»»
-- ==== Sys2Proof/WellFormed.lean ====
section
/-! DEFINITION. Which instructions are well formed: every register operand names one of the eight registers (R13). -/

namespace Sys2Proof

/-- An operand byte names a register when it is in 0..7; all eight bits count (R13). -/
def isRegByte (b : Byte) : Bool := decide (b.toNat ≤ 7)

/-- Every register operand is in 0..7 (R13, R52); an immediate is never checked (R57). -/
def Instr.wellFormed : Instr → Bool
  | .halt => true
  | .loadImmediate a _ => isRegByte a
  | .printRegister a => isRegByte a
  | .add a b => isRegByte a && isRegByte b
  | .multiply a b => isRegByte a && isRegByte b
  | .push a => isRegByte a
  | .pop a => isRegByte a
  | .call a => isRegByte a
  | .ret => true

end Sys2Proof
end

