-- ==== Sys2Proof/Certificates/Slice0/Obligations.lean ====
section
/-! DEFINITION. The statements for the provers. Opcode values are named, never written as numbers, but where a docstring says so: by R54 every rule but R55 is independent of them (log entry 1). -/

open Sys2Proof Sys2Proof.Machine

/-! ### Reset, launch and the end of a run -/

/-- The state after reset (10_state.md section 9; its last sentence marks the values of `fault` and `out` as the spec's
own), its memory zero (log entry 13, DEDUCED), and the cells at launch: the image from address 0, zero elsewhere
(70_reset_and_hazards.md section 2; the spec's own decision D15, log entry 13). -/
def Obligations.ResetAndLaunchValues : Prop :=
  (State.reset.pc = 0#9 ∧ State.reset.running = true ∧ (∀ r : RegIdx, r ≠ 7 → State.reset.reg r = 0#8) ∧
    State.reset.reg 7 = 0xF4#8 ∧ State.reset.fault = none ∧ State.reset.out = [] ∧
    ∀ a, State.reset.cell a = 0#8) ∧
  ∀ (image : List Nat) (s : State), launch image = some s →
    { s with mem := State.reset.mem } = State.reset ∧
    ∀ a, (s.cell a).toNat = image.getD a 0

/-- The launch premises (70_reset_and_hazards.md section 2; the spec's own decision D15, log entry 13): an image is
refused exactly when it is longer than 256 words or holds a word above 255; a launched machine meets the invariant. -/
def Obligations.LaunchPremises : Prop :=
  ∀ image : List Nat,
    (launch image = none ↔ 256 < image.length ∨ ∃ w ∈ image, 255 < w) ∧
    ∀ s, launch image = some s → s.Inv

/-- The invariant of the machine holds at reset. -/
def Obligations.ResetMeetsInvariant : Prop := State.reset.Inv

/-- Every step keeps the invariant, from every state that meets it: canonical memory, `pc` in 0..258, no fault recorded
while running, a halted `pc` at a HALT byte (D4, log entry 6), a recorded fault that the first failing check at the
machine's `pc` explains (D7, log entry 7). -/
def Obligations.StepKeepsInvariant : Prop :=
  ∀ s t : State, s.Inv → step s = .next t → t.Inv

/-- The machine with no image: the first step faults with `pc` at 0 (70_reset_and_hazards.md section 2, the empty image).
Cell 0 holds zero (log entry 13, DEDUCED); zero is no opcode under the values taken (log entry 1, PRESUMED), though
another admissible assignment could give it to HALT; and a byte that is no opcode faults (D5, log entry 12). -/
def Obligations.EmptyMachineFaultsAtOnce : Prop :=
  step State.reset = .next (State.reset.raise (faultOf .illegalInstruction 0))

/-- A stopped machine, halted or faulted, is frozen, however many steps are asked of it (40_engine.md section 4;
that the step function answers the same state is the model's choice, log entry 2). -/
def Obligations.StoppedMachineFrozen : Prop :=
  ∀ (s : State) (k : Nat), s.running = false → Sys2Proof.core.run k s = .next s
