/-- The hypotheses of a whole-step statement. -/
abbrev MeetsWholeStep (s : State) (op : Byte) : Prop :=
  s.running = true ∧ s.pc.toNat ≤ 255 ∧ s.cell s.pc.toNat = op

/-- The whole-step statements of the instructions with operands, at the last address their bytes fit (253 or 254) and
at the last cell, where they do not. -/
theorem witness_whole_steps :
    MeetsWholeStep (at_ 0xFD [0x82#8, 7#8, 0#8]) opcodes.loadImmediate ∧
    MeetsWholeStep (at_ 0xFE [0x47#8, 7#8]) opcodes.printRegister ∧
    MeetsWholeStep (at_ 0xFD [0xA0#8, 7#8, 7#8]) opcodes.add ∧
    MeetsWholeStep (at_ 0xFD [0xA2#8, 7#8, 7#8]) opcodes.multiply ∧
    MeetsWholeStep (at_ 0xFE [0x45#8, 7#8]) opcodes.push ∧ MeetsWholeStep (at_ 0xFE [0x46#8, 7#8]) opcodes.pop ∧
    MeetsWholeStep (at_ 0xFD [0x50#8, 7#8]) opcodes.call ∧ MeetsWholeStep (at_ 0xFE [0x50#8, 7#8]) opcodes.call ∧
    MeetsWholeStep (at_ 0xFF [0x82#8]) opcodes.loadImmediate ∧ MeetsWholeStep (at_ 0xFF [0x50#8]) opcodes.call := by
  decide

/-- PushCompletes, PushThenPopRestores, CallCompletes, RetResumesAfterCall: canonical memory, an operand naming the last
register, and the last `pc` whose return address fits; CallReturnAddressMustFit: the first whose does not. -/
theorem witness_stack :
    (at_ 253 [0x50#8, 7#8]).mem.wf = true ∧ (7#8 : Byte).toNat = (7 : RegIdx).val ∧
    (at_ 253 [0x50#8, 7#8]).pc.toNat + 2 ≤ 255 ∧ 255 < (at_ 254 [0x50#8, 7#8]).pc.toNat + 2 := by decide

/-- RetResumesAfterCall: a state after the CALL that differs in a register, the output and `pc`. -/
theorem witness_resume : ∃ t u : State, exec (.call 1#8) (at_ 6 [0x50#8, 1#8]) = .next t ∧ u.reg 7 = t.reg 7 ∧
    u.cell (t.reg 7).toNat = t.cell (t.reg 7).toNat ∧ u.reg 0 ≠ t.reg 0 :=
  ⟨after (at_ 6 [0x50#8, 1#8]), ((after (at_ 6 [0x50#8, 1#8])).setReg 0 9#8).emit 1#8, rfl, rfl, rfl, by decide⟩

/-- WellFormedStepsSafely: CALL R7 at the last address it may stand at. -/
theorem witness_safe : (at_ 253 [0x50#8, 7#8]).running = true ∧ (at_ 253 [0x50#8, 7#8]).fault = none ∧
    (Instr.call 7#8).wellFormed = true ∧
    (∀ (k : Nat) (b : Byte), (encode (.call 7#8))[k]? = some b →
      (at_ 253 [0x50#8, 7#8]).pc.toNat + k ≤ 255 ∧
      (at_ 253 [0x50#8, 7#8]).cell ((at_ 253 [0x50#8, 7#8]).pc.toNat + k) = b) ∧
    (at_ 253 [0x50#8, 7#8]).pc.toNat + 2 ≤ 255 := by
  refine ⟨rfl, rfl, by decide, fun k b h => ?_, by decide⟩
  match k, h with
  | 0, h =>
    have hb : b = 0x50#8 := (Option.some.inj h).symm
    subst hb
    decide
  | 1, h =>
    have hb : b = 7#8 := (Option.some.inj h).symm
    subst hb
    decide
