/-- The uniform opcode map (R59, R60). -/
def decodeUniform (w w2 : Nat) : Except Reject Instr :=
  match bits w 28 22 with
  | 0x0 => .ok (.uadd (bv 2 (bits w 30 29)) (bv 6 (bits w 21 16)) (bv 6 (bits w 15 10)) (bv 6 (bits w 9 4)) (bv 4 (bits w 3 0)))
  | 0x1 => .ok (.usub (bv 2 (bits w 30 29)) (bv 6 (bits w 21 16)) (bv 6 (bits w 15 10)) (bv 6 (bits w 9 4)) (bv 4 (bits w 3 0)))
  | 0x2 => .ok (.umul (bv 2 (bits w 30 29)) (bv 6 (bits w 21 16)) (bv 6 (bits w 15 10)) (bv 6 (bits w 9 4)) (bv 4 (bits w 3 0)))
  | 0x3 => .ok (.umulh (bv 2 (bits w 30 29)) (bv 6 (bits w 21 16)) (bv 6 (bits w 15 10)) (bv 6 (bits w 9 4)) (bv 4 (bits w 3 0)))
  | 0x4 => .ok (.uand (bv 2 (bits w 30 29)) (bv 6 (bits w 21 16)) (bv 6 (bits w 15 10)) (bv 6 (bits w 9 4)) (bv 4 (bits w 3 0)))
  | 0x5 => .ok (.uor (bv 2 (bits w 30 29)) (bv 6 (bits w 21 16)) (bv 6 (bits w 15 10)) (bv 6 (bits w 9 4)) (bv 4 (bits w 3 0)))
  | 0x6 => .ok (.uxor (bv 2 (bits w 30 29)) (bv 6 (bits w 21 16)) (bv 6 (bits w 15 10)) (bv 6 (bits w 9 4)) (bv 4 (bits w 3 0)))
  | 0x7 => .ok (.ushl (bv 2 (bits w 30 29)) (bv 6 (bits w 21 16)) (bv 6 (bits w 15 10)) (bv 6 (bits w 9 4)) (bv 4 (bits w 3 0)))
  | 0x8 => .ok (.ushr (bv 2 (bits w 30 29)) (bv 6 (bits w 21 16)) (bv 6 (bits w 15 10)) (bv 6 (bits w 9 4)) (bv 4 (bits w 3 0)))
  | 0x9 => .ok (.umin (bv 2 (bits w 30 29)) (bv 6 (bits w 21 16)) (bv 6 (bits w 15 10)) (bv 6 (bits w 9 4)) (bv 4 (bits w 3 0)))
  | 0xa => .ok (.umax (bv 2 (bits w 30 29)) (bv 6 (bits w 21 16)) (bv 6 (bits w 15 10)) (bv 6 (bits w 9 4)) (bv 4 (bits w 3 0)))
  | 0xb => resv w [(21, 19)] (.ucmp (bv 2 (bits w 30 29)) (bv 3 (bits w 18 16)) (bv 6 (bits w 15 10)) (bv 6 (bits w 9 4)) (bv 4 (bits w 3 0)))
  | 0xc => resv w [(3, 3)] (.usel (bv 2 (bits w 30 29)) (bv 6 (bits w 21 16)) (bv 6 (bits w 15 10)) (bv 6 (bits w 9 4)) (bv 3 (bits w 2 0)))
  | 0xd => .ok (.uaddi (bv 2 (bits w 30 29)) (bv 6 (bits w 21 16)) (bv 6 (bits w 15 10)) (bv 10 (bits w 9 0)))
  | 0xe => .ok (.uandi (bv 2 (bits w 30 29)) (bv 6 (bits w 21 16)) (bv 6 (bits w 15 10)) (bv 10 (bits w 9 0)))
  | 0xf => .ok (.ucmpi (bv 2 (bits w 30 29)) (bv 3 (bits w 21 19)) (bv 3 (bits w 18 16)) (bv 6 (bits w 15 10)) (bv 10 (bits w 9 0)))
  | 0x10 => resv w [(13, 0)] (.umovi (bv 2 (bits w 30 29)) (bv 6 (bits w 21 16)) (bv 2 (bits w 15 14)) (bv 32 w2))
  | 0x11 => .ok (.uun (bv 2 (bits w 30 29)) (bv 6 (bits w 21 16)) (bv 6 (bits w 15 10)) (bv 6 (bits w 9 4)) (bv 4 (bits w 3 0)))
  | 0x12 => resv w [(21, 19), (15, 13), (9, 7)] (.clog (bv 2 (bits w 30 29)) (bv 3 (bits w 18 16)) (bv 3 (bits w 12 10)) (bv 3 (bits w 6 4)) (bv 4 (bits w 3 0)))
  | 0x18 => resv w [(0, 0)] (.uld (bv 2 (bits w 30 29)) (bv 6 (bits w 21 16)) (bv 6 (bits w 15 10)) (bv 3 (bits w 9 7)) (bv 3 (bits w 6 4)) (bv 2 (bits w 3 2)) (bv 1 (bits w 1 1)))
  | 0x19 => resv w [(0, 0)] (.ust (bv 2 (bits w 30 29)) (bv 6 (bits w 21 16)) (bv 6 (bits w 15 10)) (bv 3 (bits w 9 7)) (bv 3 (bits w 6 4)) (bv 2 (bits w 3 2)) (bv 1 (bits w 1 1)))
  | 0x1a => .ok (.uatom (bv 2 (bits w 30 29)) (bv 6 (bits w 21 16)) (bv 6 (bits w 15 10)) (bv 4 (bits w 9 6)) (bv 2 (bits w 5 4)) (bv 2 (bits w 3 2)) (bv 1 (bits w 1 1)) (bv 1 (bits w 0 0)))
  | 0x20 => resv w [(21, 18)] (.bra (bv 2 (bits w 30 29)) (bv 18 (bits w 17 0)))
  | 0x21 => .ok (.brc (bv 2 (bits w 30 29)) (bv 3 (bits w 21 19)) (bv 1 (bits w 18 18)) (bv 18 (bits w 17 0)))
  | 0x22 => .ok (.brp (bv 2 (bits w 30 29)) (bv 3 (bits w 21 19)) (bv 1 (bits w 18 18)) (bv 18 (bits w 17 0)))
  | 0x23 => resv w [(21, 16), (9, 0)] (.brx (bv 2 (bits w 30 29)) (bv 6 (bits w 15 10)))
  | 0x24 => resv w [(21, 18)] (.call (bv 2 (bits w 30 29)) (bv 18 (bits w 17 0)))
  | 0x25 => resv w [(21, 0)] (.ret (bv 2 (bits w 30 29)))
  | 0x26 => resv w [(21, 0)] (.exit (bv 2 (bits w 30 29)))
  | 0x27 => resv w [(21, 0)] (.yield (bv 2 (bits w 30 29)))
  | 0x28 => resv w [(21, 0)] (.nop (bv 2 (bits w 30 29)))
  | 0x29 => resv w [(21, 10)] (.wait (bv 2 (bits w 30 29)) (bv 10 (bits w 9 0)))
  | 0x2a => resv w [(21, 10)] (.sleep (bv 2 (bits w 30 29)) (bv 10 (bits w 9 0)))
  | 0x2b => resv w [(21, 10)] (.bpt (bv 2 (bits w 30 29)) (bv 10 (bits w 9 0)))
  | 0x2c => resv w [(21, 10)] (.trap (bv 2 (bits w 30 29)) (bv 10 (bits w 9 0)))
  | 0x2d => resv w [(21, 0)] (.tret (bv 2 (bits w 30 29)))
  | 0x2e => resv w [(21, 0)] (.tfence (bv 2 (bits w 30 29)))
  | 0x2f => resv w [(21, 10), (7, 3)] (.mfence (bv 2 (bits w 30 29)) (bv 2 (bits w 9 8)) (bv 3 (bits w 2 0)))
  | 0x30 => resv w [(21, 10)] (.rgrow (bv 2 (bits w 30 29)) (bv 10 (bits w 9 0)))
  | 0x31 => resv w [(21, 10)] (.rshrink (bv 2 (bits w 30 29)) (bv 10 (bits w 9 0)))
  | 0x34 => resv w [(6, 0)] (.trld (bv 2 (bits w 30 29)) (bv 3 (bits w 21 19)) (bv 6 (bits w 18 13)) (bv 6 (bits w 12 7)))
  | 0x35 => resv w [(21, 19), (5, 0)] (.trinv (bv 2 (bits w 30 29)) (bv 6 (bits w 18 13)) (bv 6 (bits w 12 7)) (bv 1 (bits w 6 6)))
  | 0x36 => resv w [(9, 0)] (.rdsr (bv 2 (bits w 30 29)) (bv 6 (bits w 21 16)) (bv 6 (bits w 15 10)))
  | 0x37 => resv w [(9, 0)] (.wrsr (bv 2 (bits w 30 29)) (bv 6 (bits w 21 16)) (bv 6 (bits w 15 10)))
  | 0x38 => if bits w 1 0 = 0 then resv w [(15, 13), (7, 2)] (.flgs (bv 2 (bits w 30 29)) (bv 6 (bits w 21 16)) (bv 5 (bits w 12 8)))
    else if bits w 1 0 = 1 then resv w [(15, 13), (7, 2)] (.flgsClr (bv 2 (bits w 30 29)) (bv 6 (bits w 21 16)) (bv 5 (bits w 12 8)))
    else if bits w 1 0 = 2 then resv w [(15, 13), (7, 2)] (.flgsSet (bv 2 (bits w 30 29)) (bv 6 (bits w 21 16)) (bv 5 (bits w 12 8)))
    else .error .code
  | 0x40 => .ok (.binit (bv 2 (bits w 30 29)) (bv 6 (bits w 21 16)) (bv 1 (bits w 15 15)) (bv 15 (bits w 14 0)))
  | 0x41 => .ok (.barv (bv 2 (bits w 30 29)) (bv 6 (bits w 21 16)) (bv 1 (bits w 15 15)) (bv 6 (bits w 14 9)) (bv 9 (bits w 8 0)))
  | 0x42 => if bits w 14 14 = 0 then resv w [(7, 0)] (.bexp (bv 2 (bits w 30 29)) (bv 6 (bits w 21 16)) (bv 1 (bits w 15 15)) (bv 6 (bits w 13 8)))
    else .ok (.bexpImm (bv 2 (bits w 30 29)) (bv 6 (bits w 21 16)) (bv 1 (bits w 15 15)) (bv 14 (bits w 13 0)))
  | 0x43 => .ok (.bwait (bv 2 (bits w 30 29)) (bv 6 (bits w 21 16)) (bv 1 (bits w 15 15)) (bv 6 (bits w 14 9)) (bv 9 (bits w 8 0)))
  | 0x44 => resv w [(5, 0)] (.btry (bv 2 (bits w 30 29)) (bv 6 (bits w 21 16)) (bv 1 (bits w 15 15)) (bv 6 (bits w 14 9)) (bv 3 (bits w 8 6)))
  | 0x45 => resv w [(14, 0)] (.binv (bv 2 (bits w 30 29)) (bv 6 (bits w 21 16)) (bv 1 (bits w 15 15)))
  | 0x48 => resv w [(5, 0)] (.tcopy (bv 2 (bits w 30 29)) (bv 3 (bits w 21 19)) (bv 1 (bits w 18 18)) (bv 6 (bits w 17 12)) (bv 6 (bits w 11 6)))
  | 0x49 => resv w [(5, 0)] (.tsto (bv 2 (bits w 30 29)) (bv 3 (bits w 21 19)) (bv 1 (bits w 18 18)) (bv 6 (bits w 17 12)) (bv 6 (bits w 11 6)))
  | 0x4a => resv w [(11, 0)] (.tpref (bv 2 (bits w 30 29)) (bv 3 (bits w 21 19)) (bv 1 (bits w 18 18)) (bv 6 (bits w 17 12)))
  | 0x50 => resv w [(10, 10), (2, 0)] (.mmap (bv 2 (bits w 30 29)) (bv 3 (bits w 21 19)) (bv 1 (bits w 18 18)) (bv 6 (bits w 17 12)) (bv 1 (bits w 11 11)) (bv 2 (bits w 9 8)) (bv 1 (bits w 7 7)) (bv 1 (bits w 6 6)) (bv 3 (bits w 5 3)))
  | 0x51 => resv w [(9, 0)] (.mmsc (bv 2 (bits w 30 29)) (bv 6 (bits w 21 16)) (bv 6 (bits w 15 10)))
  | 0x52 => resv w [(11, 0)] (.tzero (bv 2 (bits w 30 29)) (bv 5 (bits w 21 17)) (bv 5 (bits w 16 12)))
  | 0x53 => resv w [(4, 0)] (.tepi (bv 2 (bits w 30 29)) (bv 5 (bits w 21 17)) (bv 6 (bits w 16 11)) (bv 3 (bits w 10 8)) (bv 2 (bits w 7 6)) (bv 1 (bits w 5 5)))
  | 0x58 => resv w [(18, 8)] (.chain (bv 2 (bits w 30 29)) (bv 3 (bits w 21 19)) (bv 8 (bits w 7 0)))
  | 0x60 => resv w [(11, 0)] (.put (bv 2 (bits w 30 29)) (bv 6 (bits w 21 16)) (bv 4 (bits w 15 12)))
  | 0x61 => resv w [(11, 0)] (.get (bv 2 (bits w 30 29)) (bv 6 (bits w 21 16)) (bv 4 (bits w 15 12)))
  | 0x62 => resv w [(0, 0)] (.ratom (bv 2 (bits w 30 29)) (bv 6 (bits w 21 16)) (bv 4 (bits w 15 12)) (bv 6 (bits w 11 6)) (bv 4 (bits w 5 2)) (bv 1 (bits w 1 1)))
  | 0x63 => resv w [(11, 0)] (.notify (bv 2 (bits w 30 29)) (bv 6 (bits w 21 16)) (bv 4 (bits w 15 12)))
  | 0x64 => .ok (.waitn (bv 2 (bits w 30 29)) (bv 6 (bits w 21 16)) (bv 6 (bits w 15 10)) (bv 10 (bits w 9 0)))
  | 0x65 => resv w [(21, 0)] (.rfence (bv 2 (bits w 30 29)))
  | 0x66 => resv w [(9, 0)] (.coll (bv 2 (bits w 30 29)) (bv 6 (bits w 21 16)) (bv 6 (bits w 15 10)))
  | 0x67 => resv w [(9, 0)] (.colw (bv 2 (bits w 30 29)) (bv 6 (bits w 21 16)) (bv 6 (bits w 15 10)))
  | 0x68 => resv w [(3, 0)] (.qpush (bv 2 (bits w 30 29)) (bv 6 (bits w 21 16)) (bv 6 (bits w 15 10)) (bv 6 (bits w 9 4)))
  | 0x69 => if bits w 9 9 = 0 then resv w [(8, 0)] (.pfence (bv 2 (bits w 30 29)) (bv 6 (bits w 21 16)) (bv 6 (bits w 15 10)))
    else resv w [(8, 0)] (.pfenceRel (bv 2 (bits w 30 29)) (bv 6 (bits w 21 16)) (bv 6 (bits w 15 10)))
  | 0x70 => resv w [(9, 0)] (.vcdef (bv 2 (bits w 30 29)) (bv 6 (bits w 21 16)) (bv 6 (bits w 15 10)))
  | 0x71 => resv w [(9, 0)] (.vcrsz (bv 2 (bits w 30 29)) (bv 6 (bits w 21 16)) (bv 6 (bits w 15 10)))
  | 0x72 => resv w [(9, 0)] (.vcret (bv 2 (bits w 30 29)) (bv 6 (bits w 21 16)) (bv 6 (bits w 15 10)))
  | 0x73 => resv w [(9, 0)] (.vcq (bv 2 (bits w 30 29)) (bv 6 (bits w 21 16)) (bv 6 (bits w 15 10)))
  | 0x74 => resv w [(2, 0)] (.vcwb (bv 2 (bits w 30 29)) (bv 6 (bits w 21 16)) (bv 6 (bits w 15 10)) (bv 6 (bits w 9 4)) (bv 1 (bits w 3 3)))
  | 0x75 => resv w [(2, 0)] (.vcinv (bv 2 (bits w 30 29)) (bv 6 (bits w 21 16)) (bv 6 (bits w 15 10)) (bv 6 (bits w 9 4)) (bv 1 (bits w 3 3)))
  | 0x78 => resv w [(4, 0)] (.monr (bv 2 (bits w 30 29)) (bv 6 (bits w 21 16)) (bv 6 (bits w 15 10)) (bv 5 (bits w 9 5)))
  | 0x79 => if bits w 9 8 = 0 then resv w [(7, 0)] (.moncCfg (bv 2 (bits w 30 29)) (bv 6 (bits w 21 16)) (bv 6 (bits w 15 10)))
    else if bits w 9 8 = 1 then resv w [(15, 10), (7, 0)] (.moncClr (bv 2 (bits w 30 29)) (bv 6 (bits w 21 16)))
    else if bits w 9 8 = 2 then resv w [(15, 10), (7, 0)] (.moncRel (bv 2 (bits w 30 29)) (bv 6 (bits w 21 16)))
    else .error .code
  | _ => .error .unassigned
««
# [WHAT TO PRODUCE]
Only lines with the word "that" are needed. Copy them from the preceding records.

# [RESPONSE TO THIS EXERCISE]
/-- Every step keeps the invariant, from every state that meets it: canonical memory, `pc` in 0..258, no fault recorded
while running, a halted `pc` at a HALT byte (D4, log entry 6), a recorded fault that the first failing check at the
another admissible assignment could give it to HALT; and a byte that is no opcode faults (D5, log entry 12). -/
that the step function answers the same state is the model's choice, log entry 2). -/
/-- RetResumesAfterCall: a state after the CALL that differs in a register, the output and `pc`. -/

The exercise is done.